Snow Crash has a very heavy “style” to it, which I didn’t especially like or dislike.  It did make it an “experience” to read in the sense that I haven’t much read something like it?  I did appreciate that when a chapter was from a different character’s point of view it felt very different to inhabit that worldview.  Not many authors really nail that well.

Y.T.’s story was the one I got most invested in - probably she was my favorite character.  For a while, I almost got hooked, when Uncle Enzo was using her for various missions.  But Hiro’s chapters around then just kinda dragged for me - really diving into mythology that I just couldn’t get myself to be interested in.


This is such a bleak review!  I didn’t dislike it that much, but I can tell that I’d have definitely stopped early if it wasn’t for this market.

@ChrisPrichard yeahhhh eat it snow crash

@ChrisPrichard FWIW, I listened to Catch 22 as an audiobook recently and it seemed to work better than when I read it

@AlQuinn if he had a hard time with empathising with snow crash characters, I think catch 22 is doomed (but I'd be delighted to be wrong, catch 22 is one of my favourite books)

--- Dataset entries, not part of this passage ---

/-- Whether a signal holds a signed value of at most 0. -/
def State.signalLow (s : State) (q : Queue) (va : W80) : Bool :=
  match s.recBytes q.ctx q.gen va.toNat 8 with
  | some b => decide ((BitVec.ofNat 64 (leNat b)).toInt ≤ 0)
  | none => false

/-! ### Bundles (spec/13 R218; spec/14 R241 to R243) -/

/-- The steps taken for a malformed walk: its MALFORMED record, then its signal with bit 63 set (spec/13 R218). -/
def State.walkMalformed (s : State) (q : Queue) (r : WalkRec) (off : Nat) : State :=
  let w := newWalk 0 0 q 0 0 r .zero []
  let s1 := if r.crec ≠ 0 ∧ s.signalOk q.ctx q.gen r.crec then s.recStore q.ctx q.gen r.crec.toNat (w.record 3 off) else s
  if r.signal = 0 then s1 else s1.signalDec q.ctx q.gen r.signal true

/-- A placement that failed: the next attempt after a back-off that doubles, from 1 µs to 64 µs. -/
def State.backOff (s : State) (b : Bundle) : State :=
  let n := if b.backoff = 0 then 1000 else min 64000 (2 * b.backoff)
  s.updBundle b.id fun x => { x with backoff := n, nextTry := s.timeB + n, since := if b.backoff = 0 then s.timeB else x.since }

/-- A placement tried: ready teams are restored first, waiters evicted where that is enough; a bundle placed too late under
`strict` is aborted (spec/12 R215; spec/14 R242, R243). -/
def State.tryPlace (s0 : State) (q : Queue) (b : Bundle) : State :=
  let s := s0.restoreReady
  match s.evictSet q.id fun gone => (s.plan q b none gone).isSome with
  | none => s.backOff b
  | some gone =>
    if q.spolicy = 2 ∧ b.start ≠ 0 ∧ b.start.toNat < s.timeB then
      (({ s with bundles := s.bundles.filter (·.id != b.id) }).bundleOut q b).signalDec q.ctx q.gen b.signal true
    else
      let s1 := gone.foldl State.evict s
      match s1.plan q b none [] with
      | none => s1.backOff b
      | some (ps, o) => (s1.commit q b ps o).bundleOut q b

/-- What a bundle packet's records come to. -/
def ReadSub.sub? : ReadSub → Option Sub
  | .ok x => some x
  | _ => none

/-- A bundle packet read and checked: rejected, malformed, or a placement begun. -/
def State.takeBundle (s : State) (q : Queue) (b : List Byte) : State :=
  let t := q.next
  let count := fieldAt b 2 1 % 16
  let signal := BitVec.ofNat 80 (fieldAt b 16 10)
  let (recs, whole) := s.chain q (2 ^ 80) [] (fieldAt b 32 10)
  if ¬ (signal :: s.recSignals q recs).all (s.signalOk q.ctx q.gen) then s.reject q t 5
  else
    let xs := recs.map (s.readSub q)
    let subs := xs.filterMap ReadSub.sub?
    if ¬ whole ∨ recs.length ≠ count ∨ subs.length ≠ xs.length then
      let s1 := (s.dispatched q t)
      let s2 := xs.foldl (fun s x => match x with | .badWalk r off => s.walkMalformed q r off | _ => s) s1
      s2.signalDec q.ctx q.gen signal true
    else
      let (id, s1) := s.newId
      let y : Bundle := { id := id, queue := q.id, ticket := t, start := BitVec.ofNat 64 (fieldAt b 8 8), signal := signal,
                          arg := BitVec.ofNat 64 (fieldAt b 48 8), subs := subs, phase := 0, late := false,
                          startAt := 0, since := 0, nextTry := 0, backoff := 0, cstores := [], placedAt := 0, aborted := false, victims := [],
                          code := s.mem, started := [] }
      State.tryPlace { s1 with bundles := s1.bundles ++ [y] } q y

/-- PACKET_DISPATCH: the head packet is rejected, or dispatched if it is a nop or a bundle (spec/14 R240). -/
def execPacketDispatch (q : Nat) (s : State) : Host.Outcome State Fault Refusal :=
  .next (match s.queue? q with
    | none => s
    | some x =>
      match s.head x with
      | .idle => s.noteUnread x
      | .wait => s
      | .bad code => s.reject x x.next code
      | .packet b =>
        match fieldAt b 0 1 with
        | 1 => s.dispatched x x.next
        | 2 => s.takeBundle x b
        | 3 => if (waitSigs b).all (s.signalOk x.ctx x.gen) then s else s.reject x x.next 5
        | _ => if s.signalOk x.ctx x.gen (BitVec.ofNat 80 (fieldAt b 8 10)) then s else s.reject x x.next 5)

@ChrisPrichard Snow Crash's post-cyberpunk ethos really feels really dated. While Y.T. is very much still a cyberpunk character, Hiro seems like he's just over it. The patented Stephenson shitty ending couldn't have helped your review.

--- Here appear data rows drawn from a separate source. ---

/-- Teams placed one by one, each on the first core of a list that has room. -/
def placeEach (cs : List Nat) : List Team → Occ → Option (List (Nat × Nat × Nat × Nat) × Occ)
  | [], o => some ([], o)
  | t :: ts, o =>
    match cs.findSome? fun c => placeList c [t] o with
    | none => none
    | some (p, o1) =>
      match placeEach cs ts o1 with
      | none => none
      | some (ps, o2) => some (p ++ ps, o2)

/-- Where an image goes: a core for its walk engine with its pool teams, and places for its other teams. -/
def State.placeImage (s : State) (cs : List Nat) (im : Image) (o : Occ) : Option (Nat × List (Nat × Nat × Nat × Nat) × Occ) :=
  let near := cs.filter fun c => c / 8 == im.core / 8
  let cands := (near.filter (· == im.core)) ++ near.filter (· != im.core)
  let ts := s.imageTeams im
  let pool := ts.filter (·.id.pool.isSome)
  let rest := ts.filter fun t => t.id.pool.isNone
  if im.walk.isSome then
    match cands.findSome? fun c => if o.walks.contains c then none else (placeList c pool o).map fun p => (c, p) with
    | none => none
    | some (c, ps, o1) =>
      match placeEach cands rest { o1 with walks := c :: o1.walks } with
      | none => none
      | some (qs, o2) => some (c, ps ++ qs, o2)
  else
    match placeEach cands ts o with
    | none => none
    | some (ps, o1) => some (im.core, ps, o1)

/-- Where every image of a queue goes. -/
def State.placeImages (s : State) (cs : List Nat) : List Image → Occ → Option (List (Image × Nat × List (Nat × Nat × Nat × Nat)))
  | [], _ => some []
  | im :: ims, o =>
    match s.placeImage cs im o with
    | none => none
    | some (c, ps, o1) =>
      match s.placeImages cs ims o1 with
      | none => none
      | some rest => some ((im, c, ps) :: rest)

/-- A C slot at resumption: the operands of its next steps are raised again (spec/13 R235). -/
def CSlot.resumed (look : Nat) (c : CSlot) : CSlot :=
  if c.state = 1 then { c with raised := c.kprog, resume := c.kprog + look } else c

/-- A C slot with the fields of its header in an image (spec/13 R222). -/
def CSlot.load (c : CSlot) (b : List Byte) : CSlot :=
  { c with
    item := fieldAt b 0 4
    trow := fieldAt b 4 4
    tcol := fieldAt b 8 4
    part := fieldAt b 12 1
    state := fieldAt b 13 1
    dtag := fieldAt b 14 1
    taint := flag (fieldAt b 15 1) 0
    finish := flag (fieldAt b 15 1) 1
    kprog := fieldAt b 16 4
    ksteps := fieldAt b 20 4
    surv := BitVec.ofNat 128 (fieldAt b 24 16) }

/-- A walk engine with what its section of an image holds: its cursor and its C slots' headers (spec/23 R335). -/
def WalkCore.load (w : WalkCore) (b : List Byte) : WalkCore :=
  { w with
    cursor := fieldAt b 0 4
    cslots := w.taken.zipIdx.foldl (fun cs (slot, i) => cs.mapIdx fun k c => if k = slot then c.load ((b.drop (256 + 65792 * i)).take 40) else c) w.cslots }

/-- The contents of a C slot of a core put back, its sectors poisoned where a failing chunk has written them (spec/23 R338). -/
def State.putC (s : State) (core slot : Nat) (raw : List (Byte × Bool)) : State :=
  let key := cKey core slot 0
  let s1 := (s.clearKeys key 65536).poke (keyed key (raw.map (·.1)))
  { s1 with poison := s1.poison ++ ((List.range 2048).filter fun i => ((raw.drop (32 * i)).take 32).any (·.2)).map fun i => key + 32 * i }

@becauseyoudo while yeah, obviosuly it's a 30 year old book, some scenes are forever embedded in my mind, like the bit where the automatic cleaners slide in and literally suck up the shittiest jobs that are left.

Cordelia’s Honor (Lois McMaster Bujold)

This was originally published as two novels and a short story, but I’m not very confident the first book alone is worthy of “really like”. The second book won the Hugo and Locus awards, and it was originally conceived of as a single novel.

@lalaithion It looks like that book is Shards of Honor and Barrayar combined, right? I've definitely read those, and indeed, the whole Vorkosigan saga easily falls into my "really like", so this is a great recommendation!

@ChrisPrichard Oops, sorry! Totally missed that when I looked at your google doc.